Former ward of Liverpool City Council (UK)

Greenbank was an electoral district of Liverpool City Council between 2004 and 2023.

==Background==
The ward was created in 2004 from the majority of the former Arundel ward and parts of the former Aigburth and Picton wards. The ward returned three councillors. It was part of the Liverpool Riverside parliamentary constituency.
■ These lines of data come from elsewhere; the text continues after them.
-- ==== Sys2Proof/Machine/Operands.lean ====
section
/-! DEFINITION. Bytes in and out: check values, order bodies, table records, step records, segment frames and the shared
codes, all from chapter 10. -/

namespace Sys2Proof.Machine

/-! ### Fields (10.1) -/

/-- The byte of a number below 256. -/
def byte (n : Nat) : Byte := BitVec.ofNat 8 n
/-- A number as two bytes, high byte first. -/
def be16 (n : Nat) : List Byte := [byte (n / 256), byte n]
/-- A number as three bytes, high byte first. -/
def be24 (n : Nat) : List Byte := [byte (n / 65536), byte (n / 256), byte n]
/-- A two-byte field, high byte first. -/
def halfBytes (v : Half) : List Byte := be16 v.toNat
/-- A signed number as three bytes, two's complement. -/
def signed24 (n : Int) : List Byte := be24 (BitVec.ofInt 24 n).toNat
/-- A two-byte field read high byte first. -/
def half (hi lo : Byte) : Half := hi ++ lo
/-- An unsigned two-byte number. -/
def nat16 (hi lo : Byte) : Nat := (half hi lo).toNat
/-- An unsigned three-byte number. -/
def nat24 (a b c : Byte) : Nat := (a ++ b ++ c).toNat
/-- A signed three-byte number. -/
def int24 (a b c : Byte) : Int := (a ++ b ++ c).toInt
/-- A flag as a bit of weight `w`. -/
def bit (w : Nat) (b : Bool) : Nat := if b then w else 0
/-- An optional number, 0 where absent (10.1). -/
def orZero (o : Option Nat) : Nat := o.getD 0

/-! ### Check values (R85, R167) -/

/-- Eight shifts of the CRC-16 register (R167). -/
def crc16Shift : Nat → Half → Half
  | 0, c => c
  | n + 1, c => crc16Shift n (if c.msb then (c <<< 1) ^^^ 0x1021#16 else c <<< 1)

/-- CRC-16: polynomial x^16+x^12+x^5+1, initial value FFFFh, unreflected, no final inversion (R167). -/
def crc16 (bytes : List Byte) : Half :=
  bytes.foldl (fun c b => crc16Shift 8 (c ^^^ (b ++ 0#8))) 0xFFFF#16

/-- Eight shifts of the CRC-8 register (R85), most significant bit first (log entry 46). -/
def crc8Shift : Nat → Byte → Byte
  | 0, c => c
  | n + 1, c => crc8Shift n (if c.msb then (c <<< 1) ^^^ 0x07#8 else c <<< 1)

/-- CRC-8: polynomial x^8+x^2+x+1, initial value 00h (R85). Unreflected, most significant bit first, no final inversion: R85 does not say
so, and the model takes it as R167 has the CRC-16 (log entry 46). -/
def crc8 (bytes : List Byte) : Byte := bytes.foldl (fun c b => crc8Shift 8 (c ^^^ b)) 0#8

/-! ### Shared codes (10.11) -/

/-- Heliostat state codes (10.11). -/
def HState.code : HState → Nat
  | .absent => 0 | .unsure => 1 | .stowed => 2 | .standby => 3 | .slewing => 4
  | .tracking => 5 | .returning => 6 | .lost => 7 | .faulted => 8 | .silent => 9

/-- Cause codes (10.11). -/
def Cause.code : Cause → Nat
  | .order => 0x01 | .program => 0x02 | .shed => 0x03 | .critical => 0x04 | .safe => 0x05 | .slewTimeout => 0x06
  | .driveFault => 0x07 | .localControl => 0x08 | .reject => 0x09 | .busy => 0x0A | .silence => 0x0B
  | .driveLeft => 0x0C | .survey => 0x0D | .adopted => 0x0E | .revoked => 0x0F | .recovered => 0x10 | .cleared => 0x11

/-- The cause a fault cause is coded and carried as (10.11, R80). -/
def FaultCause.cause : FaultCause → Cause
  | .reject => .reject
  | .busy => .busy
  | .driveFault _ => .driveFault
  | .localControl => .localControl
  | .slewTimeout => .slewTimeout

/-- The drive fault code a fault cause carries, if any (R18). -/
def FaultCause.driveCode : FaultCause → Option Byte
  | .driveFault c => c
  | _ => none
The ward boundaries followed the West Coast Main Line, Smithdown Road, Penny Lane, the West Coast Main Line again, Rose Lane, North Mossley Hill Road, Carnatic Road, Mossley Hill Drive, Croxteth Gate, Ullet Road, Sefton Park Road, Lodge Lane, Fern Grove, Hartington Road, along the southern and eastern boundary of Toxteth Park Cemetery, Smithdown Road, Gainsborough Road and Wellington Road.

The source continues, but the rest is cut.